Gomorrah is also, in essence, a work of righteous indignation and humanistic journalism. Its failure to really impact, to be a truly great film, may lie ultimately in its lack of humanistic detail. The communities in The Wire, hard-pressed though they were, were nevertheless alive with the energy of finely delineated character, and of colloquial language and humor.

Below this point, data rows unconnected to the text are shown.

-- ==== Sys2Proof/Laws/Updates.lean ====
section
/-! SUPPORT. What the loops of `RUN` and `VERIFY` compute (rules R128, R130, R151, R152), said once each. -/

namespace Sys2Proof.Machine

/-! ### Values derived from `K` -/

/-- The masked index is the value modulo the table size (rule R53). -/
theorem State.index_eq (s : State) (v : Word) : s.index v = v.toNat % 2 ^ s.k.toNat := by
  have hp : 2 ^ s.k.toNat ≤ 2 ^ 63 := Nat.pow_le_pow_right (by omega) (by have := s.k.isLt; omega)
  have : 0 < 2 ^ s.k.toNat := by positivity
  rw [State.index, State.mask, State.tableSize, BitVec.toNat_and, BitVec.toNat_ofNat, Nat.mod_eq_of_lt (by omega),
    Nat.and_two_pow_sub_one_eq_mod]

theorem State.index_lt (s : State) (v : Word) : s.index v < s.tableSize := by
  rw [State.index_eq]; exact Nat.mod_lt _ (by positivity)

/-- `B = 2^(K-5)` (rule R4). -/
theorem State.rounds_eq {s : State} (h : 7 ≤ s.k.toNat) : s.rounds = 2 ^ (s.k.toNat - 5) := by
  obtain ⟨n, hn⟩ := Nat.exists_eq_add_of_le h
  rw [State.rounds, State.nupdate, State.tableSize, NSTREAMS, hn, show 7 + n - 5 = n + 2 by omega,
    show 4 * 2 ^ (7 + n) = 2 ^ (n + 2) * 128 by ring]
  exact Nat.mul_div_cancel _ (by omega)

/-- The streams' blocks make up the whole sequence (rule R4). -/
theorem State.rounds_mul {s : State} (h : 7 ≤ s.k.toNat) : s.rounds * 128 = s.nupdate := by
  obtain ⟨n, hn⟩ := Nat.exists_eq_add_of_le h
  rw [State.rounds, State.nupdate, State.tableSize, NSTREAMS, hn, show 4 * 2 ^ (7 + n) = 2 ^ (n + 2) * 128 by ring,
    Nat.mul_div_cancel _ (by omega)]

/-- The offset of a stream is exact (rule R125). -/
theorem State.seedOffset_toInt {s : State} (h : s.k.toNat ≤ 60) (h7 : 7 ≤ s.k.toNat) (j : BitVec 7) :
    (s.seedOffset j).toInt = ((s.rounds * j.toNat : Nat) : Int) := by
  have hr : s.rounds ≤ 2 ^ 55 := by rw [State.rounds_eq h7]; exact Nat.pow_le_pow_right (by omega) (by omega)
  have hj : s.rounds * j.toNat ≤ 2 ^ 55 * 127 := Nat.mul_le_mul hr (by have := j.isLt; omega)
  have ho : (s.seedOffset j).toNat = s.rounds * j.toNat := by
    rw [State.seedOffset, BitVec.toNat_ofNat, Nat.mod_eq_of_lt (by omega)]
  rw [BitVec.toInt_eq_toNat_of_lt (by omega), ho]

/-- What seeding leaves in each stream register (rule R126). -/
theorem State.readRan_seedAll_eq {s : State} (h7 : 7 ≤ s.k.toNat) (h : s.k.toNat ≤ 60) (j : BitVec 7) :
    s.seedAll.readRan j = term (s.rounds * j.toNat) := by
  rw [State.readRan_seedAll, State.seedOffset_toInt h h7, term_normInt]

/-! ### XOR of a run of values -/

/-- The XOR of `f 0 .. f (n-1)`. -/
def xorUpTo (f : Nat → Word) : Nat → Word
  | 0 => 0#64
  | n + 1 => xorUpTo f n ^^^ f n

theorem xorUpTo_xor (f g : Nat → Word) (n : Nat) :
    xorUpTo (fun i => f i ^^^ g i) n = xorUpTo f n ^^^ xorUpTo g n := by
  induction n with
  | zero => exact BitVec.xor_zero.symm
  | succ n ih => rw [xorUpTo, xorUpTo, xorUpTo, ih]; ac_rfl

theorem xorUpTo_zero (n : Nat) : xorUpTo (fun _ => 0#64) n = 0#64 := by
  induction n with
  | zero => rfl
  | succ n ih => rw [xorUpTo, ih]; rfl

theorem xorUpTo_congr {f g : Nat → Word} {n : Nat} (h : ∀ i, i < n → f i = g i) : xorUpTo f n = xorUpTo g n := by
  induction n with
  | zero => rfl
  | succ n ih => rw [xorUpTo, xorUpTo, ih fun i hi => h i (by omega), h n (by omega)]

theorem xorUpTo_add (f : Nat → Word) (m n : Nat) :
    xorUpTo f (m + n) = xorUpTo f m ^^^ xorUpTo (fun i => f (m + i)) n := by
  induction n with
  | zero => exact (BitVec.xor_zero).symm
  | succ n ih => rw [← Nat.add_assoc, xorUpTo, ih, xorUpTo, BitVec.xor_assoc]

/-- Consecutive blocks joined into one run. -/
theorem xorUpTo_blocks (f : Nat → Word) (b n : Nat) :
    xorUpTo (fun j => xorUpTo (fun i => f (b * j + i)) b) n = xorUpTo f (b * n) := by
  induction n with
  | zero => rfl
  | succ n ih => rw [xorUpTo, ih, Nat.mul_succ, xorUpTo_add]

/-- What an update with value `v` adds to word `a` (rule R122). -/
def State.share (s : State) (a : Nat) (v : Word) : Word := if s.index v = a then v else 0#64

theorem State.streamXor_eq (s : State) (a n : Nat) :
    s.streamXor a n = xorUpTo (fun m => s.share a (term (m + 1))) n := by
  induction n with
  | zero => rfl
  | succ n ih => rw [State.streamXor, ih]; rfl

theorem State.share_congr {s t : State} (h : t.k = s.k) : t.share = s.share := by
  funext a v
  rw [State.share, State.share, State.index_eq, State.index_eq, h]

theorem State.readTable_xupd_share {s : State} (h : Memory.wf s.table) (v : Word) (a : Nat) :
    (s.xupd v).readTable a = s.readTable a ^^^ s.share a v := by
  rw [State.readTable_xupd h, State.share]
  by_cases ha : a = s.index v
  · rw [if_pos ha, if_pos ha.symm]
  · rw [if_neg ha, if_neg (Ne.symm ha), BitVec.xor_zero]

/-! ### The update phase -/

/-- One round of the update phase (rule R128): each stream advances once and adds its new value. -/
structure State.RoundOf (s t : State) : Prop where
  wf : Memory.wf t.table
  k : t.k = s.k
  ran : ∀ j, t.readRan j = T (s.readRan j)
  table : ∀ a, t.readTable a =
    s.readTable a ^^^ xorUpTo (fun j => s.share a (T (s.readRan (BitVec.ofNat 7 j)))) 128

theorem State.forJ_updStream {s : State} (h : Memory.wf s.table) : s.RoundOf (s.forJ State.updStream) := by
  have key : ∀ n, n ≤ 128 →
      let u := iter n (fun j t => (State.updStream (BitVec.ofNat 7 j) t).setJ (j + 1)) (s.setJ 0)
      Memory.wf u.table ∧ u.k = s.k ∧
      (∀ j : BitVec 7, u.readRan j = if j.toNat < n then T (s.readRan j) else s.readRan j) ∧
      ∀ a, u.readTable a =
        s.readTable a ^^^ xorUpTo (fun j => s.share a (T (s.readRan (BitVec.ofNat 7 j)))) n := by
    intro n
    induction n with
    | zero => exact fun _ => ⟨h, rfl, fun j => rfl, fun a => (BitVec.xor_zero).symm⟩
    | succ n ih =>
      intro hn
      obtain ⟨hw, hk, hr, ht⟩ := ih (by omega)
      dsimp only at hw hk hr ht ⊢
      rw [iter_succ]
      generalize iter n _ (s.setJ 0) = u at *
      have hnn : (BitVec.ofNat 7 n).toNat = n := by rw [BitVec.toNat_ofNat]; omega
      have hself : u.readRan (BitVec.ofNat 7 n) = s.readRan (BitVec.ofNat 7 n) := by
        rw [hr, hnn, if_neg (by omega)]
      refine ⟨State.xupd_wf (by simpa using hw) _, hk, fun j => ?_, fun a => ?_⟩
      · rw [State.setJ_readRan, State.readRan_updStream, hself, hr]
        by_cases hj : j = BitVec.ofNat 7 n
        · rw [if_pos hj, if_pos (by rw [hj, hnn]; omega), hj]
        · have : j.toNat ≠ n := fun he => hj (BitVec.eq_of_toNat_eq (by rw [hnn, he]))
          rw [if_neg hj]
          exact if_congr (by omega) rfl rfl
      · rw [State.setJ_readTable, State.updStream, State.readTable_xupd_share (by simpa using hw), hself,
          State.share_congr (s := s) (by simpa using hk), xorUpTo, ← BitVec.xor_assoc, ← ht]
        rfl
  obtain ⟨h1, h2, h3, h4⟩ := key 128 le_rfl
  unfold State.forJ
  exact ⟨h1, h2, fun j => (h3 j).trans (if_pos j.isLt), h4⟩

/-- What `n` rounds in a row compute: each stream advances `n` times, and every value it takes on the way is added. -/
theorem State.forI_rounds {s : State} (h : Memory.wf s.table) {round : State → State}
    (hr : ∀ t : State, Memory.wf t.table → t.RoundOf (round t)) (n : Nat) :
    (∀ j, (s.forI n fun _ => round).readRan j = T^[n] (s.readRan j)) ∧
    ∀ a, (s.forI n fun _ => round).readTable a = s.readTable a ^^^
      xorUpTo (fun j => xorUpTo (fun i => s.share a (T^[i + 1] (s.readRan (BitVec.ofNat 7 j)))) n) 128 := by
  let P : Nat → State → Prop := fun n u => Memory.wf u.table ∧ u.k = s.k ∧ (∀ j, u.readRan j = T^[n] (s.readRan j)) ∧
      ∀ a, u.readTable a = s.readTable a ^^^
        xorUpTo (fun j => xorUpTo (fun i => s.share a (T^[i + 1] (s.readRan (BitVec.ofNat 7 j)))) n) 128
  have key : P n (s.forI n fun _ => round) := by
    unfold State.forI
    refine iter_rec P ⟨h, rfl, fun j => rfl, fun a => ?_⟩ fun i t _ ht => ?_
    · exact (congrArg _ (xorUpTo_zero 128)).trans BitVec.xor_zero |>.symm
    · obtain ⟨hw, hk, hran, hm⟩ := ht
      have hround := hr t hw
      refine ⟨hround.wf, hround.k.trans hk, fun j => ?_, fun a => ?_⟩
      · rw [State.setI_readRan, hround.ran, hran, Function.iterate_succ_apply']
      · rw [State.setI_readTable, hround.table, hm, State.share_congr hk, BitVec.xor_assoc, ← xorUpTo_xor]
        refine congrArg _ (xorUpTo_congr fun j _ => ?_)
        rw [hran, xorUpTo, Function.iterate_succ_apply']
  exact ⟨key.2.2.1, key.2.2.2⟩

/-- What the update phase computes from any streams (rule R128): each stream advances `B` times, and every value it
takes on the way is added to the table. -/
theorem State.updateRounds_spec {s : State} (h : Memory.wf s.table) :
    (∀ j, s.updateRounds.readRan j = T^[s.rounds] (s.readRan j)) ∧
    ∀ a, s.updateRounds.readTable a = s.readTable a ^^^
      xorUpTo (fun j => xorUpTo (fun i => s.share a (T^[i + 1] (s.readRan (BitVec.ofNat 7 j)))) s.rounds) 128 :=
  State.forI_rounds h (fun _ ht => State.forJ_updStream ht) s.rounds

/-- An update writes below the table size only (rule R53). -/
theorem State.xupd_fits {s : State} {b : Nat} (hb : s.tableSize ≤ b) (h : ∀ c ∈ s.table, c.1 < b) (v : Word) :
    ∀ c ∈ (s.xupd v).table, c.1 < b := fun c hc => by
  have := s.index_lt v
  rcases Memory.mem_write hc with hc | hc
  · omega
  · exact h c hc

/-- The update phase writes below the table size only. -/
theorem State.updateRounds_fits {s : State} {b : Nat} (hb : s.tableSize ≤ b) (h : ∀ c ∈ s.table, c.1 < b) :
    ∀ c ∈ s.updateRounds.table, c.1 < b := by
  let P : State → Prop := fun t => t.tableSize ≤ b ∧ ∀ c ∈ t.table, c.1 < b
  have key : P (s.forI s.rounds fun _ t => t.forJ State.updStream) :=
    forI_keeps P (fun _ _ ht => ht) ⟨hb, h⟩ fun _ t ht =>
      forJ_keeps P (fun _ _ hu => hu) ht fun j u hu => ⟨hu.1, State.xupd_fits (s := u.writeRan j _) hu.1 hu.2 _⟩
  exact key.2

/-! ### Verification -/

/-- The replay writes below the table size only. -/
theorem State.replay_fits {s : State} {b : Nat} (hb : s.tableSize ≤ b) (h : ∀ c ∈ s.table, c.1 < b) :
    ∀ c ∈ s.replay.table, c.1 < b := by
  let P : State → Prop := fun t => t.tableSize ≤ b ∧ ∀ c ∈ t.table, c.1 < b
  have key : P ((s.setVran 1#64).forI s.nupdate State.replayStep) :=
    forI_keeps P (fun _ _ ht => ht) ⟨hb, h⟩ fun _ u hu => ⟨hu.1, State.xupd_fits (s := u.setVran _) hu.1 hu.2 _⟩
  exact key.2

/-- What the replay computes (rules R130, R151): the whole sequence added to the table from a single stream. -/
theorem State.readTable_replay {s : State} (h : Memory.wf s.table) (a : Nat) :
    s.replay.readTable a = s.readTable a ^^^ s.streamXor a s.nupdate := by
  let P : Nat → State → Prop := fun n u => Memory.wf u.table ∧ u.k = s.k ∧ u.work.vran = term n ∧
      u.readTable a = s.readTable a ^^^ s.streamXor a n
  have key : P s.nupdate s.replay := by
    unfold State.replay State.forI
    refine iter_rec P ⟨h, rfl, rfl, (BitVec.xor_zero).symm⟩ fun i t _ ht => ?_
    obtain ⟨hw, hk, hv, hm⟩ := ht
    have hv' : T t.work.vran = term (i + 1) := by rw [hv, term_succ]
    refine ⟨State.xupd_wf (s := t.setVran _) hw _, hk, hv', ?_⟩
    have hx := State.readTable_xupd_share (s := t.setVran (T t.work.vran)) hw (T t.work.vran) a
    rw [State.share_congr (s := s) (t := t.setVran (T t.work.vran)) hk, hv'] at hx
    rw [State.setI_readTable, State.replayStep, hv', hx]
    change t.readTable a ^^^ _ = _
    rw [hm, BitVec.xor_assoc]
    rfl
  exact key.2.2.2

/-- What COUNT leaves in `ERRCNT` (rule R152): the number of words that differ from their index. -/
theorem State.countErrors_errcnt (s : State) : s.countErrors.errcnt = BitVec.ofNat 64 s.mismatches := by
  let P : Nat → State → Prop := fun n u => u.table = s.table ∧
      u.errcnt = BitVec.ofNat 64 (Nat.count (fun i => s.readTable i ≠ BitVec.ofNat 64 i) n)
  have key : P s.tableSize s.countErrors := by
    unfold State.countErrors State.forI
    refine iter_rec P ⟨rfl, by rw [Nat.count_zero]; rfl⟩ fun i t _ ht => ?_
    obtain ⟨hm, he⟩ := ht
    have hr : t.readTable i = s.readTable i := by rw [State.readTable, hm]; rfl
    have hs : P (i + 1) (State.countWord i t) := by
      by_cases hd : s.readTable i ≠ BitVec.ofNat 64 i
      · refine ⟨by rw [State.countWord, hr, if_pos hd]; exact hm, ?_⟩
        rw [State.countWord, hr, if_pos hd, Nat.count_succ, if_pos hd, BitVec.ofNat_add, ← he]
      · refine ⟨by rw [State.countWord, hr, if_neg hd]; exact hm, ?_⟩
        rw [State.countWord, hr, if_neg hd, Nat.count_succ, if_neg hd]
        exact he
    exact hs
  exact key.2

theorem State.mismatches_le (s : State) : s.mismatches ≤ s.tableSize := Nat.count_le _

/-- The count does not wrap: `ERRCNT` is exact (rule R29). -/
theorem State.countErrors_toNat (s : State) : s.countErrors.errcnt.toNat = s.mismatches := by
  have h1 := s.mismatches_le
  have h2 : s.tableSize ≤ 2 ^ 63 := Nat.pow_le_pow_right (by omega) (by have := s.k.isLt; omega)
  rw [State.countErrors_errcnt, BitVec.toNat_ofNat, Nat.mod_eq_of_lt (by omega)]

end Sys2Proof.Machine
end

The housing blocks in Gomorrah, in contrast, are entropic, purgatorial spaces, delineated with all the formal austerity of a John Pierre Melville or an Antonioni. Nevertheless, I think Gomorrah is film that may rise in my estimation with a second viewing. Gorrone’s technique occasionally yields striking dividends, and certain key sequences, particularly those which bookend each of the significant characters, have an understated, devastating power which grows long after the movie ends. However my estimation of the movie may change, I suspect that it will not supercede the longevity of The Godfather and Goodfellas as works of art, despite its keener sense of social responsibility; Gomorrah may represent the logical conclusion of a long process of demythologizing the mobster, but it will not be the end of our fascination with what The Asphalt Jungle called the “left-hand form of human endeavor.”